/-- Settles O28: the list of INIT is one CONFIGURE, and the sequencer performs it at once. -/
theorem initConfigures : Obligations.InitConfigures := by
  intro s ha
  refine ⟨exec_of_acceptable ha, ?_⟩
  have hstep : sequencerStep (accepted .init s) =
      { runUop (.configure (divisor s.arg)) (accepted .init s) with uops := [] } := by
    rw [sequencerStep_cons (show (accepted .init s).uops = [.configure (divisor s.arg)] from rfl)]; rfl
  have hrun : runEvent .sequencer (accepted .init s) = .next _ := congrArg Host.Outcome.next hstep
  rw [finish_cons_next [] hrun (List.cons_ne_nil _ _) nofun, runUop_configure]
  rfl

end Sys2Proof.Machine
end

section
/-! PROOFS. The family of byte transfer: how many bytes a command receives, and what a READ returns (R27, R110, R116, R137, R140,
R149). -/

namespace Sys2Proof.Machine

open Sys2Proof

/-! ### The receives of a run (R105, R110, R116) -/

/-- The receives the command in progress has still to complete: those it has yet to enable, and the one pending. -/
def receivesDue (s : State) : Nat := s.uops.count .rcvEn + if s.pend = some .rcv then 1 else 0

theorem receivesDue_congr {s t : State} (hp : t.pend = s.pend) (hu : t.uops = s.uops) : receivesDue t = receivesDue s := by
  rw [receivesDue, receivesDue, hp, hu]

theorem receiveHeld_congr {s t : State} (hp : t.pend = s.pend) (hu : t.uops = s.uops) (h : receiveHeld s) :
    receiveHeld t := by
  rw [receiveHeld, hp, hu]; exact h

/-- No receive is pending at a µop that is performed, so RCVEN turns a receive to be enabled into the pending one, and every other
µop leaves both alone. -/
theorem receivesDue_sequencer {s : State} {u : Uop} {rest : List Uop} (hu : s.uops = u :: rest)
    (he : u = .waitIdle → s.pend = none) (hs : receiveHeld s) :
    receivesDue { runUop u s with uops := rest } = receivesDue s := by
  have hidle : s.pend ≠ some .rcv := fun hp => by
    have hw : u = .waitIdle := by simpa [hu] using hs.2 hp
    rw [he hw] at hp
    cases hp
  by_cases hrcv : u = .rcvEn
  · subst hrcv
    simp [receivesDue, hu, hidle, runUop_rcvEn]
  · have hnone : (runUop u s).pend ≠ some .rcv := fun hp =>
      (runUop_rcv hp).elim hrcv fun hold => hidle hold.1
    simp [receivesDue, hu, hidle, hnone, hrcv]

/-- Every event of a running command delivers the receives it takes off those due. -/
theorem receivesDue_event {e : Event} {s t : State} (hs : receiveHeld s) (hb : s.uops ≠ []) (hr : e ≠ .reset)
    (h : runEvent e s = .next t) : receiveHeld t ∧ (delivered e s).length + receivesDue t = receivesDue s := by
  cases e with
  | hostWrite off w =>
    obtain ⟨hv, hu⟩ := host_busy (e := .hostWrite off w) rfl hb h
    exact ⟨receiveHeld_congr (runView_pend hv) hu hs, by simp [delivered, receivesDue_congr (runView_pend hv) hu]⟩
  | hostRead off =>
    obtain ⟨hv, hu⟩ := host_busy (e := .hostRead off) rfl hb h
    exact ⟨receiveHeld_congr (runView_pend hv) hu hs, by simp [delivered, receivesDue_congr (runView_pend hv) hu]⟩
  | sequencer =>
    cases h
    rcases sequencerStep_cases s with ⟨-, hq⟩ | ⟨u, rest, hu, he, hq⟩
    · rw [hq]; exact ⟨hs, by simp [delivered]⟩
    · rw [hq]; exact ⟨receiveHeld_sequencer hu he hs, by simp [delivered, receivesDue_sequencer hu he hs]⟩
  | peripheral b k =>
    cases h
    rw [periphComplete_eq]
    refine ⟨⟨hs.1, nofun⟩, ?_⟩
    by_cases hrcv : s.pend = some .rcv
    · simp [delivered, receivesDue, hrcv, Nat.add_comm]
    · simp [delivered, receivesDue, hrcv]
  | reset => exact absurd rfl hr

/-- A run of a command delivers exactly the receives due at its start. -/
theorem finish_receives {es : List Event} {s u : State} (hs : receiveHeld s) (h : finish es s = some u) :
    (receivedBytes es s).length = receivesDue s := by
  induction es generalizing s with
  | nil =>
    unfold finish at h
    split at h
    · rename_i hn
      have hidle : s.pend ≠ some .rcv := fun hp => by simpa [hn] using hs.2 hp
      simp [receivedBytes, receivesDue, hn, hidle]
    · cases h
  | cons e es ih =>
    obtain ⟨hb, hr, t, ht, hf⟩ := finish_cons h
    obtain ⟨hheld, hdue⟩ := receivesDue_event hs hb hr ht
    rw [← hdue, ← ih hheld hf]
    simp only [receivedBytes, ht, List.length_append]

/-- A command's list enables as many receives as the command receives bytes (R137, R149, R150). -/
theorem count_rcvEn_expand (i : Instr) (arg : Word) : (expand i arg).count .rcvEn = receiveCount i := by
  have hslots : ∀ xs : List Byte, (xs.flatMap slotP).count .rcvEn = xs.length := fun xs => by
    induction xs with
    | nil => rfl
    | cons x xs ih => rw [List.flatMap_cons, List.count_append, ih, List.length_cons, Nat.add_comm]; rfl
  have hpayload : ∀ xs : List Byte, (xs.flatMap payloadP).count .rcvEn = 0 := fun xs => by
    simp [List.count_eq_zero, payloadP]
  cases i with
  | writeComplete a base len =>
    simp only [expand, writeCompleteP, burstP_eq, List.count_append, hpayload]; rfl
  | readComplete a base len =>
    simp only [expand, readCompleteP, burstP_eq, List.count_append, hslots, burstList, List.length_map, List.length_range]
    simp [startP, stopP, callP, writeP, payloadP, receiveCount]
  | _ => rfl

/-- A command started with no receive pending receives its count of bytes. -/
theorem length_receivedBytes {i : Instr} {s u : State} {es : List Event} (hinit : i = .init → s.pend = none)
    (hp : s.pend ≠ some .rcv) (h : finish es (accepted i s) = some u) :
    (receivedBytes es (accepted i s)).length = receiveCount i :=
  calc (receivedBytes es (accepted i s)).length
      = receivesDue (accepted i s) := finish_receives (receiveHeld_accepted hinit) h
    _ = (expand i s.arg).count .rcvEn := by simp [receivesDue, accepted, hp]
    _ = receiveCount i := count_rcvEn_expand i s.arg

/-! ### RDATA (R27, R110, R137, R149) -/

theorem runView_rdata {s t : State} (h : runView s = runView t) : s.rdata = t.rdata := by
  have hr := congrArg State.rdata h
  exact hr

/-- READP's CAPTURE finds the delivered byte in the shift buffer. -/
theorem seqRun_readP_rdata (p b : Byte) (bs ds : List Byte) {s : State} (hp : s.pend ≠ some .rcv) :
    (seqRun (readP p) (b :: bs) ds s).1.rdata = b.signExtend 32 := by
  rw [readP, seqRun, if_neg hp]
  rfl

theorem seqRun_stopP_rdata (bs ds : List Byte) (s : State) : (seqRun stopP bs ds s).1.rdata = s.rdata := by
  obtain ⟨bs', b, hrun⟩ := seqRun_waitIdle [.cond .stop] bs s
  rw [stopP, hrun]
  rfl

theorem seqRun_readPlusP_rdata (p b : Byte) (bs ds : List Byte) {s : State} (hp : s.pend ≠ some .rcv) :
    (seqRun (readPlusP p) (b :: bs) ds s).1.rdata = b.signExtend 32 := by
  rw [readPlusP, seqRun_append, seqRun_stopP_rdata, seqRun_readP_rdata p b bs ds hp]

/-! ### The obligation about READ and READPLUS -/

/-- Settles O25: the one receive is enabled, waited for and captured, and nothing after it writes RDATA. -/
theorem readReturnsReceivedByte : Obligations.ReadReturnsReceivedByte := by
  intro i p s hi ha hp
  obtain ⟨hne, hcount, hslot⟩ : i ≠ .init ∧ receiveCount i = 1 ∧ ∀ a base len, i ≠ .readComplete a base len := by
    rcases hi with rfl | rfl <;> exact ⟨nofun, rfl, nofun⟩
  obtain ⟨hexec, hframe⟩ := commandRunFrame i s ha
  refine ⟨hexec, fun es u h => ?_⟩
  obtain ⟨b, hb⟩ := List.length_eq_one_iff.mp
    ((length_receivedBytes (fun hinit => absurd hinit hne) hp h).trans hcount)
  obtain ⟨-, ds, hv⟩ := finish_eq_seqRun (tame_accepted hne s) h
  have hrdata : u.rdata = (seqRun (expand i s.arg) [b] ds (accepted i s)).1.rdata := by
    rw [← hb]; exact runView_rdata hv
  obtain ⟨-, -, -, hmem⟩ := hframe es u h
  obtain ⟨hdmem, -⟩ := hmem hslot
  refine ⟨b, hb, hrdata.trans ?_, hdmem⟩
  rcases hi with rfl | rfl
  · exact seqRun_readP_rdata p b [] ds hp
  · exact seqRun_readPlusP_rdata p b [] ds hp

end Sys2Proof.Machine
end

section
/-! PROOFS. The family of transactions: how long the µop lists are, that a list put together runs as its parts, how
many Starts and Stops a command issues, and the slots READCOMPLETE fills (R67, R102, R103, R143–R155). -/

namespace Sys2Proof.Machine

open Sys2Proof

/-! ### The lengths of the lists (R102, R155) -/

/-- A burst of parts of one length. -/
theorem length_burstP {f : Byte → List Uop} {n : Nat} (hf : ∀ x, (f x).length = n) (base len : Byte) :
    (burstP f base len).length = n * len.toNat := by
  simp [burstP, List.length_flatMap, hf, Nat.mul_comm]

/-! ### Lists put together (R103, R143) -/

theorem burstP_one (f : Byte → List Uop) (base : Byte) : burstP f base 1 = f base := by
  simp [burstP, burstAddr]

/-- The lists of the composed commands are their constituents' lists (R145–R151). -/
theorem expand_composed (rate : Word) (a b base len : Byte) (d : Dir) :
    expand (.callSlavePlus a d) rate = expand .start rate ++ expand (.callSlave a d) rate ∧
    expand (.writePlus b) rate = expand (.write b) rate ++ expand .stop rate ∧
    expand (.readPlus b) rate = expand (.read b) rate ++ expand .stop rate ∧
    expand (.writeComplete a base len) rate =
      expand (.callSlavePlus a 0) rate ++ burstP payloadP base len ++ expand .stop rate ∧
    expand (.readComplete a base len) rate =
      expand (.writeComplete a base 1) rate ++ expand (.callSlavePlus a 1) rate ++ burstP slotP base len ++
        expand .stop rate := by
  refine ⟨rfl, rfl, rfl, rfl, ?_⟩
  simp only [expand, writeCompleteP, burstP_one, readCompleteP, callPlusP, dirWrite, dirRead, List.append_assoc]

/-- While the block is busy a CMD write is dropped, whatever its word is (R164). -/
theorem hostWriteCmd_of_busy (w : Word) {s : State} (hb : busy s = true) : hostWriteCmd w s = .next (reject .overrun s) := by
  unfold hostWriteCmd
  split
  · next i _ =>
    rw [exec_eq]
    by_cases hi : i = .init
    · rw [if_pos hi, acceptInit, if_pos hb]
    · rw [if_neg hi, acceptCommand, if_pos hb]
  · rw [acceptNone, if_pos hb]

theorem reject_withUops (c : ErrCode) (s : State) (us : List Uop) :
    reject c { s with uops := us } = { reject c s with uops := us } := by
  rcases reject_cases c s with ⟨he, hr⟩ | ⟨he, hr⟩
  · rw [hr, reject, if_pos he]
  · rw [hr, reject, if_neg (by simpa using he)]

/-- A host write does not depend on which µops keep the block busy. -/
theorem hostWrite_withUops {off : Offset} {w : Word} {s t : State} {us : List Uop} (hb : s.uops ≠ []) (hu : us ≠ [])
    (h : hostWrite off w s = .next t) : hostWrite off w { s with uops := us } = .next { t with uops := us } := by
  have hbs : busy s = true := busy_eq_true.mpr hb
  have hbu : busy { s with uops := us } = true := busy_eq_true.mpr hu
  unfold hostWrite at h ⊢
  cases hreg : hostReg off with
  | cmd =>
    simp only [hreg, hostWriteCmd_of_busy w hbs] at h
    cases h
    simp only [hostWriteCmd_of_busy w hbu, reject_withUops]
  | status =>
    simp only [hreg] at h
    cases h
    simp only [hostWriteStatus]
    split <;> rfl
  | dmem k =>
    simp only [hreg, hostWriteDmem, if_pos hbs] at h
    cases h
    simp only [hostWriteDmem, if_pos hbu, reject_withUops]
  | _ =>
    simp only [hreg] at h
    cases h
    rfl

______

▶ YOUR TASK
From the data, pick out every line that includes "congrArg".

▶ EXERCISE RESULT
  have hrun : runEvent .sequencer (accepted .init s) = .next _ := congrArg Host.Outcome.next hstep
  have hr := congrArg State.rdata h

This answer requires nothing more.